Keywords

1 Introduction

Integration of new production technologies—such as HRC (Human Robot Collaboration)—into assembly systems and requirements for mass customization lead to frequent adjustments of the assembly systems. For this reason, it is desirable to use flexible and versatile assembly systems [2].

However, constraints such as usage of off-the-shelf hardware (in the form of PLCs), assurance of higher availability of systems, deployment of different recovery strategies after an equipment’s malfunction, presence of various analyzing and debugging capabilities, etc., lead to difficulty in the development of reusable, maintenance-friendly and well-structured software implementations [3].

Current methods often perform fundamental modifications to the software to ensure compatibility with the used equipment. This often leads to increased cost (in terms of software development time), slower deployment and increased time-to-manufacture, which contradicts the requirements of modern assembly systems [4].

In this paper, an extension to a comprehensive behavioral description of an assembly system based on Petri nets is presented. Our extension allows a goal-oriented task description of the assembly system and satisfies the aforementioned constraints while also satisfying the requirements of the software-defined modern assembly systems.

The text is structured as follows. Section 2 presents related approaches found in literature that aim to simplify the implementation of assembly systems. Section 3 presents previous fundamental work done on our system. Section 4 details the various building blocks used in our approach. The extension of our behavioral description is presented in Sect. 5. Section 6 presents a modified Refinement Action Engine used in our System.

2 Related Works

Plug and Produce represents a vision to adapt the structure of automated systems with a minimal manual reconfiguration of the software of the system [5]. Various techniques such as high-level programming [5, 6], Automatic Programming [7, 8] etc., form the components of any Plug and Produce system.

SMACH—a planning and execution system for ROS (Robot Operating System)—relies on a set of hierarchical state machines where the states are mapped to the execution of user-defined code to interact with ROS nodes [9]. SMACH is not designed for implementing low-level systems.

SkiROS is developed to control robots by efficiently linking semantically described tasks. Tasks are defined as sequences of skills. They comprise of atomic actions, like grabbing, transporting or placing, which are described semantically by an ontology. The actual task is planned by a modular task planner based on PDDL (Planning Domain Definition Language) [10].

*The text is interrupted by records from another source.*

-- ==== Sys2Proof/Machine/Flags.lean ====
section
/-! DEFINITION. Flag computations: what a read does to RC fields (R515), and the status flags of the Lodestar ALU and
multiplier (R342 to R344). -/

namespace Sys2Proof.Machine

/-- The register word after a read of the byte lanes `lanes` (a mask of bits): the RC bits in them are cleared (R10,
R515). -/
def rcCleared (fs : List FieldRow) (cur lanes : Word) : Word :=
  cur &&& ~~~ (BitVec.ofNat 32 (fs.foldl (fun m f => if f.acc == .rc then m + f.mask else m) 0) &&& lanes)

/-- What a read of a register word returns: WO and WP fields read 0 (R10). -/
def readValue (fs : List FieldRow) (cur : Word) : Word :=
  cur &&& ~~~ (BitVec.ofNat 32 (fs.foldl (fun m f => if f.acc.readsZero then m + f.mask else m) 0))

/-- The bits of the byte lanes of an access of `size` bytes at byte offset `o` of a word. -/
def laneMask (o size : Nat) : Word := BitVec.ofNat 32 ((2 ^ (8 * size) - 1) * 2 ^ (8 * o))

end Sys2Proof.Machine
end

These systems presented above don’t satisfy one or more of the constraints mentioned in the previous section. For example, SkiROS assumes a deterministic planning domain and assigns the tasks by utilizing the matched production equipment. Usage of hierarchical state machines (like in [9]) in SMACH complicates the aggregation of an assembly system using construction kits that are modular in nature. Stateless description of the assembly process (like in [7, 8] or [10]) in Plug and Produce-type systems often forgo the modeling of relevant aspects for industrial applications such as errors or disturbances in processes. Other self-organizing approaches based on multi-agent systems are not suitable for industrial applications because of their unpredictable behavior [11] and high software complexity. Furthermore, a common recurring observation is that approaches lacking a graphical (e.g. [10]) task definition prevents integrating the knowledge of process owners at early stages of the development process.

3 Previous Works

In our previous works (see [1, 12]), a modeling technique based on Petri nets is developed. In order to obtain a virtual model of the assembly system, detailed product analysis is performed. Based on that analysis, a generic description of the process is manually defined graphically. The description uses Petri nets to express the logical sequence of the process. It models the assembly operations as skills which are used to derive the resources of an assembly system. These resources provide services that are linked to their capabilities via a taxonomy and are invoked at runtime. The transitions of Petri nets can be linked with services provided by the resources and the entire structure of the petrinet specifies when the services are called.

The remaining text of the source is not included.